• **INSTRUCTIONS FOR THE TASK**: Each record must be repeated exactly. None may be dropped.

*** Opening of LISTED RECORDS ***

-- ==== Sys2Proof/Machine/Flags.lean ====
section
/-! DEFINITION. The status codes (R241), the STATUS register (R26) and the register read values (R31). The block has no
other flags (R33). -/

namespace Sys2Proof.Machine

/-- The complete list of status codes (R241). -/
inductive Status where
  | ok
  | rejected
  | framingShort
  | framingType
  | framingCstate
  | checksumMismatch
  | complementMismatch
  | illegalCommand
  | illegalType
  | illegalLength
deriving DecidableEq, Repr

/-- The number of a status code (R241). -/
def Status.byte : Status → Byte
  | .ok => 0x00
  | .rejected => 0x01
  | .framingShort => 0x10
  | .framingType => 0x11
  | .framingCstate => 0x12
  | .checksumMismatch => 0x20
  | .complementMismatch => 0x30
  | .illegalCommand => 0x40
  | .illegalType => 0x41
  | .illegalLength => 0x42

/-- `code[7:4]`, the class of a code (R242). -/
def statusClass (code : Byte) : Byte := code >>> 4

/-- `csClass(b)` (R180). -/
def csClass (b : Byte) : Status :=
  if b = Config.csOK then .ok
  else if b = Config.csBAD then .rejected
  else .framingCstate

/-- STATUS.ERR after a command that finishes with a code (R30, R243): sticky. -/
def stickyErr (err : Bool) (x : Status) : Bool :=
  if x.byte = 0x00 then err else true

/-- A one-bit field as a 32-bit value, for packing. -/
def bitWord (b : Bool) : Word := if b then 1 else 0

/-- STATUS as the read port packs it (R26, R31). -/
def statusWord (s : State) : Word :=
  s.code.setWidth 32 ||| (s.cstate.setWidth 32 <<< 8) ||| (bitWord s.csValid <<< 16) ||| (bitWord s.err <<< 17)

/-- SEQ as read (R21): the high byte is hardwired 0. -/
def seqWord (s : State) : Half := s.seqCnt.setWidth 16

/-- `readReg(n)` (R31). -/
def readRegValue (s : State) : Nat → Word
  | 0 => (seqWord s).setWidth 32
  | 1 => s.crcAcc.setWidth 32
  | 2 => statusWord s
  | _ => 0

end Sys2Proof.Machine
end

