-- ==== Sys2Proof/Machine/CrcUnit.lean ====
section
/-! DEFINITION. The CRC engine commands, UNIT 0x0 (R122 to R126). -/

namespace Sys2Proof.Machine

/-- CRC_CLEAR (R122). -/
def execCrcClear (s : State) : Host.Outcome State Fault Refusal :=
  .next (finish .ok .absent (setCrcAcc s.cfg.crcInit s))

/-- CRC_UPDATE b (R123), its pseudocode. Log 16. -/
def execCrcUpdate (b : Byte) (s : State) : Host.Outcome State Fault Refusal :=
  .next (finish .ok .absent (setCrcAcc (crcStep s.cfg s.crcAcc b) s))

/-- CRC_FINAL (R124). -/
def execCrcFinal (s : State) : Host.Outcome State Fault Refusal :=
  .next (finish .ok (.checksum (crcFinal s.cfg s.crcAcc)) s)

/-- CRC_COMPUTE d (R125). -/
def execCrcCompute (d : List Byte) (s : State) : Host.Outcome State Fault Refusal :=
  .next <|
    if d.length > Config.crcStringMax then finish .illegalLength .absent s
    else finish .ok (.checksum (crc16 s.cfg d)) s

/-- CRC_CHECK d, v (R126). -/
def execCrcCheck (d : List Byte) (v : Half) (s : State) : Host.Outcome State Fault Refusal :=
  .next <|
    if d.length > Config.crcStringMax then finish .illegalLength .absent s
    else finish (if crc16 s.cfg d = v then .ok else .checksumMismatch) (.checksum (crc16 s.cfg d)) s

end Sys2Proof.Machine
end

*** Close of LISTED RECORDS ***

• **TASK OUTPUT**:
-- ==== Sys2Proof/Machine/Flags.lean ====
section
/-! DEFINITION. The status codes (R241), the STATUS register (R26) and the register read values (R31). The block has no
other flags (R33). -/

namespace Sys2Proof.Machine

/-- The complete list of status codes (R241). -/
inductive Status where
  | ok
  | rejected
  | framingShort
  | framingType
  | framingCstate
  | checksumMismatch
  | complementMismatch
  | illegalCommand
  | illegalType
  | illegalLength
deriving DecidableEq, Repr

/-- The number of a status code (R241). -/
def Status.byte : Status → Byte
  | .ok => 0x00
  | .rejected => 0x01
  | .framingShort => 0x10
  | .framingType => 0x11
  | .framingCstate => 0x12
  | .checksumMismatch => 0x20
  | .complementMismatch => 0x30
  | .illegalCommand => 0x40
  | .illegalType => 0x41
  | .illegalLength => 0x42

/-- `code[7:4]`, the class of a code (R242). -/
def statusClass (code : Byte) : Byte := code >>> 4

/-- `csClass(b)` (R180). -/
def csClass (b : Byte) : Status :=
  if b = Config.csOK then .ok
  else if b = Config.csBAD then .rejected
  else .framingCstate

/-- STATUS.ERR after a command that finishes with a code (R30, R243): sticky. -/
def stickyErr (err : Bool) (x : Status) : Bool :=
  if x.byte = 0x00 then err else true

/-- A one-bit field as a 32-bit value, for packing. -/
def bitWord (b : Bool) : Word := if b then 1 else 0

/-- STATUS as the read port packs it (R26, R31). -/
def statusWord (s : State) : Word :=
  s.code.setWidth 32 ||| (s.cstate.setWidth 32 <<< 8) ||| (bitWord s.csValid <<< 16) ||| (bitWord s.err <<< 17)

/-- SEQ as read (R21): the high byte is hardwired 0. -/
def seqWord (s : State) : Half := s.seqCnt.setWidth 16

/-- `readReg(n)` (R31). -/
def readRegValue (s : State) : Nat → Word
  | 0 => (seqWord s).setWidth 32
  | 1 => s.crcAcc.setWidth 32
  | 2 => statusWord s
  | _ => 0

end Sys2Proof.Machine
end

-- ==== Sys2Proof/Machine/CrcUnit.lean ====
section
/-! DEFINITION. The CRC engine commands, UNIT 0x0 (R122 to R126). -/

namespace Sys2Proof.Machine

/-- CRC_CLEAR (R122). -/
def execCrcClear (s : State) : Host.Outcome State Fault Refusal :=
  .next (finish .ok .absent (setCrcAcc s.cfg.crcInit s))

/-- CRC_UPDATE b (R123), its pseudocode. Log 16. -/
def execCrcUpdate (b : Byte) (s : State) : Host.Outcome State Fault Refusal :=
  .next (finish .ok .absent (setCrcAcc (crcStep s.cfg s.crcAcc b) s))

/-- CRC_FINAL (R124). -/
def execCrcFinal (s : State) : Host.Outcome State Fault Refusal :=
  .next (finish .ok (.checksum (crcFinal s.cfg s.crcAcc)) s)

/-- CRC_COMPUTE d (R125). -/
def execCrcCompute (d : List Byte) (s : State) : Host.Outcome State Fault Refusal :=
  .next <|
    if d.length > Config.crcStringMax then finish .illegalLength .absent s
    else finish .ok (.checksum (crc16 s.cfg d)) s

/-- CRC_CHECK d, v (R126). -/
def execCrcCheck (d : List Byte) (v : Half) (s : State) : Host.Outcome State Fault Refusal :=
  .next <|
    if d.length > Config.crcStringMax then finish .illegalLength .absent s
    else finish (if crc16 s.cfg d = v then .ok else .checksumMismatch) (.checksum (crc16 s.cfg d)) s

end Sys2Proof.Machine
end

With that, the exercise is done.